-- ==== Sys2Proof/Tests/Slice0.lean ====
section
/-! SUPPORT. The model's own tests: the checks of WellFormed refuse ill-formed terms, words written out from the spec's
encoding decode to their operations, the single-step vectors of spec/95_test_vectors.md (the name in each docstring),
and for every statement a concrete input that meets its hypotheses. Expected values are the spec's, not the model's. -/

namespace Sys2Proof.Tests

open Sys2Proof Sys2Proof.Machine

/-! ### Small machines -/

/-- The configuration DEF of 95_test_vectors.md with numbers for the OPEN parameters. -/
def defCfg : Cfg :=
  { Cfg.standard with fSrc := 8000000, clkDivCfg := 3, clkDivReset := 5, adcRef := 1, adcCh := 2, adcPs := 6, wdtPorEn := true }

/-- DEF-U of 95_test_vectors.md. -/
def defCfgU : Cfg := { defCfg with cmpBuffered := false }

/-- T1 of 95_test_vectors.md. -/
def smallCfg : Cfg := { defCfg with pwmTop := 4, pwmLow := 1, pwmCenter := 2, pwmHigh := 3 }

/-- T1-U of 95_test_vectors.md. -/
def smallCfgU : Cfg := { smallCfg with cmpBuffered := false }

/-- A launch state with an open switch. -/
def launched (c : Cfg) : State := State.launch c 0 .openContact

/-- A launch state brought to a phase of the main context. -/
def atMain (c : Cfg) (p : Phase) : State := { launched c with mpc := p }

/-- A state with every unit set up, as the loop finds it. -/
def running (c : Cfg) : State :=
  { launched c with
    mpc := .read, gie := true, rcf := 0, wdtEn := false
    tmode := 1, tcom := 1, tcs := 1, toc := true, ttop := c.pwmTop
    tcmp := centerByte c, tcmpa := centerByte c, clkdiv := c.clkDivCfg, aref := c.adcRef, ach := c.adcCh, aps := c.adcPs
    alar := true, aen := true, arun := true, aate := true, aie := true, gdir := 1, gpue := 2 }

/-- What a field holds in the next state, if there is one. -/
def look {α : Type} (r : Result) (f : State → α) : Option α :=
  match r with
  | .next s => some (f s)
  | .fault _ => none
  | .refused _ => none

/-- The answer is the next state `s`. -/
def nextIs (r : Result) (s : State) : Bool :=
  match r with
  | .next t => decide (t = s)
  | .fault _ => false
  | .refused _ => false

theorem eq_of_nextIs {r : Result} {s : State} (h : nextIs r s = true) : r = .next s := by
  cases r with
  | next t => exact congrArg _ (of_decide_eq_true h)
  | fault _ => exact absurd h Bool.false_ne_true
  | refused _ => exact absurd h Bool.false_ne_true

/-- The word has no step. -/
def noStep (r : Result) : Bool :=
  match r with
  | .fault f => decide (f = .noStep)
  | .next _ => false
  | .refused _ => false

/-- The words of the opcode table, arguments 0 (30_encoding.md R112). -/
def tableWords : List Nat :=
  [0x1000, 0x1100, 0x1200, 0x2000, 0x2100, 0x2200, 0x2300, 0x2400, 0x2500, 0x2600, 0x2700, 0x2800, 0x2900] ++
  [0x3000, 0x3100, 0x3200, 0x3300, 0x3400, 0x3500, 0x3600, 0x3700, 0x3800, 0x4000, 0x4100, 0x4200] ++
  [0x5000, 0x6000, 0x7000, 0x8000, 0x9000, 0x9100, 0x9200]
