-- ==== Sys2Proof/Machine/Codec.lean ====
section
/-! DEFINITION. The register codec operations (40_codec_ops): they write no field of S and issue no bus
transaction (R100). -/

namespace Sys2Proof.Machine

/-! ### What each kind of operation answers -/

/-- The packed gain: bits and command code (40_codec_ops R101). -/
def packGain (g : Gain) (s : State) : State :=
  s.finish (resultPacked .conf (encodeField fieldGain (gainCode s.cfg g)))

/-- The packed integration time (40_codec_ops R102). -/
def packIt (t : IntegrationTime) (s : State) : State :=
  s.finish (resultPacked .conf (encodeField fieldIt (itCode s.cfg t)))

/-- The packed persistence (40_codec_ops R103). -/
def packPers (c : Persistence) (s : State) : State :=
  s.finish (resultPacked .conf (encodeField fieldPers (persCode s.cfg c)))

/-- The packed power-saving mode, of the separate register (40_codec_ops R106). -/
def packPsm (m : PowerSavingMode) (s : State) : State :=
  s.finish (resultPacked .psm (encodeField fieldPsm (psmCode s.cfg m)))

/-- A packed one-bit field. -/
def packFlag (reg : SensorReg) (f : Field) (b : Bool) (s : State) : State :=
  s.finish (resultPacked reg (encodeField f (boolCode b)))

/-- An unpacked one-bit field. -/
def unpackFlag (f : Field) (w : Word) (s : State) : State :=
  s.finish (resultBool (decodeFlag f w))

/-! ### PACK -/

/-- PACK.GAIN, form E (40_codec_ops R101). -/
def execPackGainE (index : Nat) (s : State) : Host.Outcome State Fault Refusal :=
  s.accept (withValue (gainAt index) packGain)

/-- PACK.GAIN, form F (40_codec_ops R101). -/
def execPackGainF (x : Arg) (s : State) : Host.Outcome State Fault Refusal :=
  s.accept (withValue (matchGain x) packGain)

/-- PACK.IT, form E (40_codec_ops R102). -/
def execPackItE (index : Nat) (s : State) : Host.Outcome State Fault Refusal :=
  s.accept (withValue (itAt index) packIt)

/-- PACK.IT, form F (40_codec_ops R102). -/
def execPackItF (x : Arg) (s : State) : Host.Outcome State Fault Refusal :=
  s.accept (withValue (matchIt x) packIt)

/-- PACK.PERS, form E (40_codec_ops R103). -/
def execPackPersE (index : Nat) (s : State) : Host.Outcome State Fault Refusal :=
  s.accept (withValue (persAt index) packPers)

/-- PACK.PERS, form F (40_codec_ops R103). -/
def execPackPersF (x : Arg) (s : State) : Host.Outcome State Fault Refusal :=
  s.accept (withValue (matchPers x) packPers)

/-- PACK.INTEN (40_codec_ops R104). -/
def execPackInten (b : Bool) (s : State) : Host.Outcome State Fault Refusal :=
  s.accept (packFlag .conf fieldIntEn b)

/-- PACK.SD (40_codec_ops R105). -/
def execPackSd (b : Bool) (s : State) : Host.Outcome State Fault Refusal :=
  s.accept (packFlag .conf fieldSd b)

/-- PACK.PSM (40_codec_ops R106). -/
def execPackPsm (n : Int) (s : State) : Host.Outcome State Fault Refusal :=
  s.accept (withValue (psmOfInt n) packPsm)

/-- PACK.PSMEN (40_codec_ops R107). -/
def execPackPsmen (b : Bool) (s : State) : Host.Outcome State Fault Refusal :=
  s.accept (packFlag .psm fieldPsmEn b)

/-- PACK.THR: truncation, no range error (40_codec_ops R108). -/
def execPackThr (n : Int) (s : State) : Host.Outcome State Fault Refusal :=
  s.accept fun s => s.finish (resultWord (truncate16 n))

/-! ### UNPACK -/

/-- UNPACK.GAIN (40_codec_ops R109). -/
def execUnpackGain (w : Word) (s : State) : Host.Outcome State Fault Refusal :=
  s.accept (withValue (decodeGain s.cfg w) fun g s => s.finish (resultGain g))

/-- UNPACK.IT (40_codec_ops R110). -/
def execUnpackIt (w : Word) (s : State) : Host.Outcome State Fault Refusal :=
  s.accept (withValue (decodeIt s.cfg w) fun t s => s.finish (resultWhole (itMillis t)))

/-- UNPACK.PERS (40_codec_ops R111). -/
def execUnpackPers (w : Word) (s : State) : Host.Outcome State Fault Refusal :=
  s.accept (withValue (decodePers s.cfg w) fun c s => s.finish (resultWhole (persCount c)))

/-- UNPACK.INTEN (40_codec_ops R112). -/
def execUnpackInten (w : Word) (s : State) : Host.Outcome State Fault Refusal :=
  s.accept (unpackFlag fieldIntEn w)

/-- UNPACK.SD (40_codec_ops R113). -/
def execUnpackSd (w : Word) (s : State) : Host.Outcome State Fault Refusal :=
  s.accept (unpackFlag fieldSd w)

/-- UNPACK.PSM (40_codec_ops R114). -/
def execUnpackPsm (w : Word) (s : State) : Host.Outcome State Fault Refusal :=
  s.accept (withValue (decodePsm s.cfg w) fun m s => s.finish (resultNat (psmNumber m)))

/-- UNPACK.PSMEN (40_codec_ops R115). -/
def execUnpackPsmen (w : Word) (s : State) : Host.Outcome State Fault Refusal :=
  s.accept (unpackFlag fieldPsmEn w)

/-- UNPACK.EVENT: S.event is not touched (40_codec_ops R116). -/
def execUnpackEvent (w : Word) (s : State) : Host.Outcome State Fault Refusal :=
  s.accept fun s => s.finish (resultEvent (decodeEvent w))

/-! ### Whole words -/

/-- CONF.WORD: the word a CONF write would carry now (40_codec_ops R117). -/
def execConfWord (s : State) : Host.Outcome State Fault Refusal :=
  s.accept fun s => s.finish (resultWord (confImage s.cfg s.dev))

/-- PSM.WORD (40_codec_ops R118). -/
def execPsmWord (s : State) : Host.Outcome State Fault Refusal :=
  s.accept fun s => s.finish (resultWord (psmImage s.cfg s.dev))

end Sys2Proof.Machine
end

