-- ==== Sys2Proof/Machine/Fetch.lean ====
section
/-! DEFINITION. What the next step acts on: the reset input, the head of the command port when the block is idle, or
the transport's next answer when a transaction is outstanding; and the layout of both. -/

namespace Sys2Proof.Machine

/-- What a step finds on the ports. -/
inductive Fetched where
  /-- The reset input is asserted. -/
  | reset
  /-- Nothing to act on: no command while idle, no answer while a transaction is outstanding. -/
  | nothing
  /-- An instruction, and the state with its word taken from the port. -/
  | run (i : Instr) (s : State)
  /-- An illegal command word, and the state with the word taken from the port. -/
  | illegal (s : State)
  /-- The transport answered `err(t)`, and the state with the answer taken. -/
  | failed (request : Request) (resume : Resume) (t : TransportError) (s : State)
  /-- The outstanding request is none of the seven bus rows. -/
  | unissuable

/-- The 24 bits of a transaction answered `ok w`: a write's word is what the block sends, a read's what the sensor
answers (30_encoding R73). -/
def transactionRow (request : Request) (w : Word) : BusRow :=
  match request with
  | .read reg => busRow (regCode reg) w
  | .write reg sent => busRow (regCode reg) sent

/-- The instruction of a transaction answered `ok w`: the bus row's, which must be a row of the request's own
direction (10_state R28); none when the block issues no such transaction. -/
def transactionInstr (request : Request) (w : Word) : Option Instr :=
  match request, (decodeBus (transactionRow request w)).toOption with
  | .write .conf _, some i => some i
  | .write .thrHi _, some i => some i
  | .write .thrLo _, some i => some i
  | .write .psm _, some i => some i
  | .read .als, some i => some i
  | .read .white, some i => some i
  | .read .int, some i => some i
  | _, _ => none

/-- The fetch. Reset comes first (70_reset_and_hazards R250, R252); a command is taken only while idle
(30_encoding R85). -/
def fetch (s : State) : Fetched :=
  if s.resetIn then .reset
  else
    match s.seq with
    | .idle =>
      match s.cmds with
      | [] => .nothing
      | w :: rest =>
        match decodeCommand w with
        | .ok i => .run i { s with cmds := rest }
        | .error _ => .illegal { s with cmds := rest }
    | .waiting request resume =>
      match s.answers with
      | [] => .nothing
      | .err t :: rest => .failed request resume t { s with answers := rest }
      | .ok w :: rest =>
        match transactionInstr request w with
        | some i => .run i { s with answers := rest }
        | none => .unissuable

/-! ### Placing an instruction where the next step fetches it (log 15) -/

/-- An operation in flight that has the transaction of a bus row outstanding, and the word the transport answers:
the state in which the block fetches that row. -/
def outstandingFor (i : Instr) : Option (Sequencer × Word) :=
  match i with
  | .busConf g t p j sd => some (.waiting (.write .conf (confOfCodes g t p j sd)) .respond, 0#16)
  | .busThrHi h => some (.waiting (.write .thrHi h) .respond, 0#16)
  | .busThrLo l => some (.waiting (.write .thrLo l) .respond, 0#16)
  | .busPsm m e => some (.waiting (.write .psm (psmOfCodes m e)) .respond, 0#16)
  | .busAls a => some (.waiting (.read .als) (.sampleAls false), a)
  | .busWhite w => some (.waiting (.read .white) (.sampleWhite false), w)
  | .busInt v ignored => some (.waiting (.read .int) .pollEvent, intOfFields v ignored)
  | _ => none

/-- A command word at the head of the command port of an idle block. -/
def placeCommand (s : State) (w : Nat) : State :=
  { s with resetIn := false, seq := .idle, cmds := BitVec.ofNat 72 w :: s.cmds }

/-- A bus row about to be answered: the transaction outstanding and its answer next. A word that is no row
leaves the state as it is. -/
def placeBusRow (s : State) (w : Nat) : State :=
  match (decodeBus (BitVec.ofNat 24 w)).toOption.bind outstandingFor with
  | some (seq, word) => { s with resetIn := false, seq := seq, answers := .ok word :: s.answers }
  | none => s

end Sys2Proof.Machine
end

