/-! ### The invariant -/

/-- The outstanding transaction is one its operation issues there, and a write carries the image of the shadow as
it is now (20_memory R43, R44; 41_device_state_ops R129). -/
def State.requestOk (s : State) : Bool :=
  match s.seq with
  | .idle => true
  | .waiting (.write reg w) .respond => decide (shadowImage s.cfg s.dev reg = some w)
  | .waiting (.write .conf w) (.powerSaving _ _) => decide (w = confImage s.cfg s.dev)
  | .waiting (.write .conf w) .calibrateAdjusting => decide (w = confImage s.cfg s.dev)
  | .waiting (.read .als) (.sampleAls _) => true
  | .waiting (.read .white) (.sampleWhite readAls) => !readAls || s.dev.als.isSome
  | .waiting (.read .als) .calibrateSampling => true
  | .waiting (.read .int) .pollEvent => s.dev.intEn
  | _ => false

/-- The invariant every step keeps: the sensor list is canonical, and the outstanding transaction is legal. -/
def State.inv (s : State) : Bool := Memory.wf s.sensor && s.requestOk

/-- A write of this register is outstanding. -/
def State.awaitsWriteOf (s : State) (reg : SensorReg) : Bool :=
  match s.seq with
  | .waiting (.write r _) _ => decide (r = reg)
  | _ => false

/-- Wherever the content of a sensor register is known and no write of it is outstanding, it is the image of the
shadow (10_state R36, 70_reset_and_hazards R260). -/
def State.shadowAgrees (s : State) : Prop :=
  ∀ reg w, s.sensorHolds reg = some w → s.awaitsWriteOf reg = false → shadowImage s.cfg s.dev reg = some w

/-! ### Admissible parameters (00_scope section 4) -/

/-- A positive finite binary64. -/
def positiveFinite (w : Arg) : Bool :=
  !w.msb && decide (w ≠ 0#64) && decide ((w.extractLsb' 52 11).toNat < 2047)

/-- The integration-time codes in order of value. -/
def itCodes (p : Params) : List Nat := itLadder.map fun t => (itCode p t).toNat

/-- What 00_scope section 4 and 92_eei_decisions D7, D8, D22 require of the parameters: tables injective, IT_CODE
non-monotonic, the two constants positive and finite, the overheads non-decreasing (and in the port's range). -/
def paramsOk (p : Params) : Bool :=
  decide (gainLadder.map (gainCode p)).Nodup && decide (itLadder.map (itCode p)).Nodup
    && decide (persLadder.map (persCode p)).Nodup && decide (psmLadder.map (psmCode p)).Nodup
    && !decide ((itCodes p).Pairwise (· ≤ ·)) && !decide ((itCodes p).Pairwise (· ≥ ·))
    && positiveFinite p.maxResolutionLux && positiveFinite p.minOverflowLux
    && decide (p.overhead1 ≤ p.overhead2) && decide (p.overhead2 ≤ p.overhead3)
    && decide (p.overhead3 ≤ p.overhead4) && decide (p.overhead4 + 800 < 2 ^ 64)

/-! ### Numbers as rationals, for claims about rounding (00_scope R8) -/

/-- The rational value of a finite number. -/
def numValue : Num → Option ℚ
  | .fin neg mag => some ((if neg then -1 else 1) * (mag : ℚ) / 2 ^ 1074)
  | _ => none

/-- A gain as a rational. -/
def gainValue (g : Gain) : ℚ := (gainEighths g : ℚ) / 8

/-- A magnitude in units of 2^-1074 that a binary64 of unbounded exponent holds: 53 significant bits. -/
def Representable (mag : Nat) : Prop := ∃ mant e : Nat, mag = mant * 2 ^ e ∧ mant < 2 ^ 53

/-- The rational value of an answer, an infinity standing at ±2^1024, the first value past the range (log 5). -/
def cappedValue : Num → Option ℚ
  | .inf neg => some ((if neg then -1 else 1) * 2 ^ 1024)
  | x => numValue x

/-- `mag` units of 2^-1074 is a 53-bit number, none is nearer to `r`, and of two equally near it is the one whose
significand is even: the distance of the two, doubled, divides it. -/
def NearestEven (mag : Nat) (r : ℚ) : Prop :=
  Representable mag ∧ ∀ c : Nat, Representable c →
    |(mag : ℚ) / 2 ^ 1074 - r| ≤ |(c : ℚ) / 2 ^ 1074 - r| ∧
    (|(mag : ℚ) / 2 ^ 1074 - r| = |(c : ℚ) / 2 ^ 1074 - r| → c ≠ mag → 2 * |(mag : ℤ) - c| ∣ (mag : ℤ))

——

Would you print exactly and only the lines of the material above that run from the line with "if s.resetIn then .reset" through the line with "def placeCommand (s", both included?

  if s.resetIn then .reset
  else
    match s.seq with
    | .idle =>
      match s.cmds with
      | [] => .nothing
      | w :: rest =>
        match decodeCommand w with
        | .ok i => .run i { s with cmds := rest }
        | .error _ => .illegal { s with cmds := rest }
    | .waiting request resume =>
      match s.answers with
      | [] => .nothing
      | .err t :: rest => .failed request resume t { s with answers := rest }
      | .ok w :: rest =>
        match transactionInstr request w with
        | some i => .run i { s with answers := rest }
        | none => .unissuable

/-! ### Placing an instruction where the next step fetches it (log 15) -/

/-- An operation in flight that has the transaction of a bus row outstanding, and the word the transport answers:
the state in which the block fetches that row. -/
def outstandingFor (i : Instr) : Option (Sequencer × Word) :=
  match i with
  | .busConf g t p j sd => some (.waiting (.write .conf (confOfCodes g t p j sd)) .respond, 0#16)
  | .busThrHi h => some (.waiting (.write .thrHi h) .respond, 0#16)
  | .busThrLo l => some (.waiting (.write .thrLo l) .respond, 0#16)
  | .busPsm m e => some (.waiting (.write .psm (psmOfCodes m e)) .respond, 0#16)
  | .busAls a => some (.waiting (.read .als) (.sampleAls false), a)
  | .busWhite w => some (.waiting (.read .white) (.sampleWhite false), w)
  | .busInt v ignored => some (.waiting (.read .int) .pollEvent, intOfFields v ignored)
  | _ => none

/-- A command word at the head of the command port of an idle block. -/
def placeCommand (s : State) (w : Nat) : State :=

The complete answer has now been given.